LDL-Cholestérol le bouche-trou des conduits cardiaques en voie de contrôle

le mercredi 12 mai 2010
par Astrid Charlery
Le LDL c’est le « mauvais cholestérol », celui qui laisse des dépôts sur les parois de nos artères, entrainant une vraie problématique cardiovasculaire.

Pour se situer, il faut savoir que le taux de LDL-cholestérol chez une personne sans facteur de risque doit être inférieur ou égal à 1,50g/l et pour une personne avec facteur de risque associé, inférieur ou égal à 1,20g/l. Et pour lutter contre cet effet délétère de ce composant de nos cellules, responsable de la formation de plaques d’athérosclérose, il existe deux types de traitement.

« Outre les règles hygiéno-diététiques très efficaces mais dont les mécanismes physiologiques sont encore mal connus, il y a aussi les traitements médicamenteux, les hypolipidémiants et leur large spectre de molécules », rapporte le Pr Jean Ferrières – Cardiologue, chef du service de Cardiologie Préventive et Professeur de Médecine au CHU de Toulouse.

Les efforts français pour baisser le taux de LDL-cholestérol

Une récente étude* montre une évolution favorable du LDL-cholestérol et des dyslipidémies en France. On a comparé deux groupes représentatifs âgés de 35 à 64 ans, originaires de Lille, Strasbourg et Toulouse à 10 ans de différence, 1996 et 2007. On remarque qu’entre les deux périodes, le LDL-cholestérol a baissé en moyenne de 5,7%, de près de 9% chez les 55/64 ans et de 17,6% encore chez les sujets de l’étude traités par hypolipidémiants, fibrates ou statines.

« Première conséquence de ce constat, baisse du nombre d’infarctus et augmentation de l’espérance de vie », souligne le Pr Ferrières un des investigateurs de cette étude. « La baisse significative du LDL-cholestérol enregistrée chez l’ensemble des sujets étudiés et plus particulièrement chez les sujets traités par un hypolipidémiants doit encourager les médecins à une prise en charge de la population française adulte », affiche les conclusions de l’étude.

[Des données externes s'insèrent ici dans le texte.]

/-- R178: the supply monitor; a dip remembers whether its one supply event has been taken. -/
inductive SupplyMonitor where
  | clear
  | dipping (eventTaken : Bool)
  deriving DecidableEq, Repr

/-- R188: one lamp: whether it is on, and when a flashing lamp next changes. -/
structure Lamp where
  on       : Bool
  toggleAt : Option Nat
  deriving DecidableEq, Repr

/-- The Stoppage Unit; `held` says that the part is held in reset, and `asserted` which reset sources stand then, in
the order in which they were asserted (R185). -/
structure Stoppage where
  haltCause    : Option HaltCause
  furtherCause : Bool
  resetCause   : ResetCause
  supply       : SupplyMonitor
  lampA        : Lamp
  lampB        : Lamp
  held         : Bool
  asserted     : List ResetCause
  deriving DecidableEq, Repr

/-! ### Station Ports (11_station_ports.md) -/

/-- R194: the roles of a port. -/
inductive Role where
  | gather | binder | cover | trim | observer
  deriving DecidableEq, Repr

/-- R190: the frame states of a port. -/
inductive FrameState where
  | idle | collecting | answering | discarding
  deriving DecidableEq, Repr

/-- R203: the results of a command. -/
inductive Result where
  | ok | adjusted | refusedRole | refusedMode | refusedRange | refusedFull | refusedUnknown | refusedBusy
  | refusedOrder | tooLate | notApplied | duplicate | frameError
  deriving DecidableEq, Repr

/-- R198: the attention modes. -/
inductive AttnMode where
  | level | pulse
  deriving DecidableEq, Repr

/-- R197: the attention causes, highest priority first. -/
inductive Attention where
  | halt | overdue | glue | reject | lift | due | space | mode | frame
  deriving DecidableEq, Repr

/-- R192: the snapshot of a read being answered. Bytes clocked past its end read 0x00, or begin again (`cyclic`)
in the answer of READ CLAMP MAP (R83). -/
structure Snapshot where
  bytes  : List Byte
  cyclic : Bool
  deriving DecidableEq, Repr

/-- R50: the entry a TAKE REJECT in progress has snapshotted, if the list held one, and how many entries had left
the head of the list by then (entry 19). -/
structure TakeSnapshot where
  entry : Option RejectEntry
  gone  : Nat
  deriving DecidableEq, Repr

/-- One station port; `pulse` is the attention pulse in progress, by the time at which it is over (R199). -/
structure Port where
  role      : Role
  frame     : FrameState
  collected : List Byte
  snapshot  : Option Snapshot
  taking    : Option TakeSnapshot
  result    : Result
  subject   : Word16
  lastCode  : Byte
  latches   : BitVec 9
  enables   : BitVec 9
  attnMode  : AttnMode
  pulse     : Option Nat
  deriving DecidableEq, Repr

/-- R190: what the lines of one port hold besides the frame: the bits of a byte not yet complete, the first of them its
most significant bit, how many whole bytes have been clocked since the port left COLLECTING, while select is low the
time at which 2 ms will have passed since its fall or the last edge of SCK, whether SCK has had an edge since that fall
(R193), and the level driven on SDO after the last falling edge of SCK. -/
structure PortWire where
  bits     : List Bool
  answered : Nat
  gap      : Option Nat
  edge     : Bool
  sdo      : Bool
  deriving DecidableEq, Repr

/-- R190: the lines of a port whose select is high, as after a reset: nothing clocked, no gap measured, SDO low. -/
def PortWire.rest : PortWire := ⟨[], 0, none, false, false⟩

/-! ### The whole part -/

/-- The state of the part, block by block, the time `now` in milliseconds (entry 1), the queue of line events that the
ports have still to take (entry 5), and the queue of waiting commands, each first in first out. -/
structure State where
  now       : Nat
  clock     : PitchClock
  timers    : Timers
  books     : BookTable
  setpoints : SetPointUnit
  carousel  : Carousel
  due       : List DueEntry
  glue      : GlueSupervisor
  cams      : Vector CamChannel 8
  delivery  : List Nat
  lifting   : LiftBuilder
  stoppage  : Stoppage
  ports     : Vector Port 4
  wires     : Vector PortWire 4
  arriving  : List (PortId × WireEvent)
  pending   : List Instr
  deriving DecidableEq, Repr

/-- Why a step could stop the part: NOTHING DOES. The spec answers every bad command and every bad condition with a
result, a FRAME_ERROR or a halt of the line, and goes on; so no meaning of the model raises a fault, and this type
has no constructor. Safe. -/
inductive Fault where
  deriving DecidableEq, Repr

/-- Why a step could be refused. -/
inductive Refusal where
  /-- Raised by `exec`'s arm of a command that has no meaning yet, with its row's mnemonic. Safe: nothing is claimed
  of it. No arm raises it now. -/
  | notModelled (mnemonic : String)
  deriving DecidableEq, Repr

/-! ### The values after reset (R187) -/

/-- R6: a sensor's settings after any reset; its level is the raw level sampled at the end of the reset (R5). -/
def Conditioner.afterReset (raw : Bool) : Conditioner :=
  { edge := .rising, debounce := 2, raw := raw, level := raw, pending := none }

/-- R7: the default geometry. -/
def Geometry.default : Geometry :=
  { clampCount := 24, pitchCounts := 4096, pitchLength := 600000, homePhase := 0, homeTolerance := 64,
    reverseTolerance := 32, capacity := 32, supplyAction := .freeze }

/-- R8: the default station table. -/
def StationPlace.defaults : Vector StationPlace 7 :=
  #v[⟨0, 1024⟩, ⟨3, 2048⟩, ⟨6, 512⟩, ⟨7, 256⟩, ⟨10, 2048⟩, ⟨11, 0⟩, ⟨16, 3072⟩]

/-- R4, R8, R11, R19: the Pitch Clock after any reset, with the sampled sensor levels. -/
def PitchClock.afterReset (sensors : Vector Bool 4) : PitchClock :=
  { mode := .setup, phase := 0, clampIndex := 0, pitchCounter := 0, lag := 0, fired := Vector.replicate 7 false,
    homingTravel := 0, pitchesSinceHome := 0, standstillTravel := 0, standstillTimer := none,
    sensors := sensors.map Conditioner.afterReset, geometry := Geometry.default,
    stations := StationPlace.defaults }

/-- R11, R36, R116, R161: the default durations. -/
def Timers.default : Timers :=
  { sealIdle := 400, standstill := 250, glueSettle := 8000, heatUp := 1200, stale := 2000, openLimit := 4000,
    liftWindow := 1500, trimTimeout := 30000 }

Prévention et conseils, dépistage par examen sanguin et meilleur accompagnement et suivi des patients, nécessitent un investissement du médecin traitant et sans doute une évolution des organismes de protection sociale qui privilégient encore aujourd’hui les soins aigus à la prévention. Seules les femmes, grâce à leur suivi par un gynécologue, sont assurées d’une évaluation régulière de leur taux de mauvais cholestérol et de leurs autres facteurs de risque.

 

*FERRIÈRES J., BONGARD V., DALLONGEVILLE J., ARVEILER D., COTTEL D., HAAS B., WAGNER A., AMOUYEL P., RUIDAVETS J.B. Trends in plasma lipids, lipoproteins and dyslipidaemias in French adults, 1996-2007 Archives of Cardiovascular Diseases 2009 ; 102(4) : 293-301.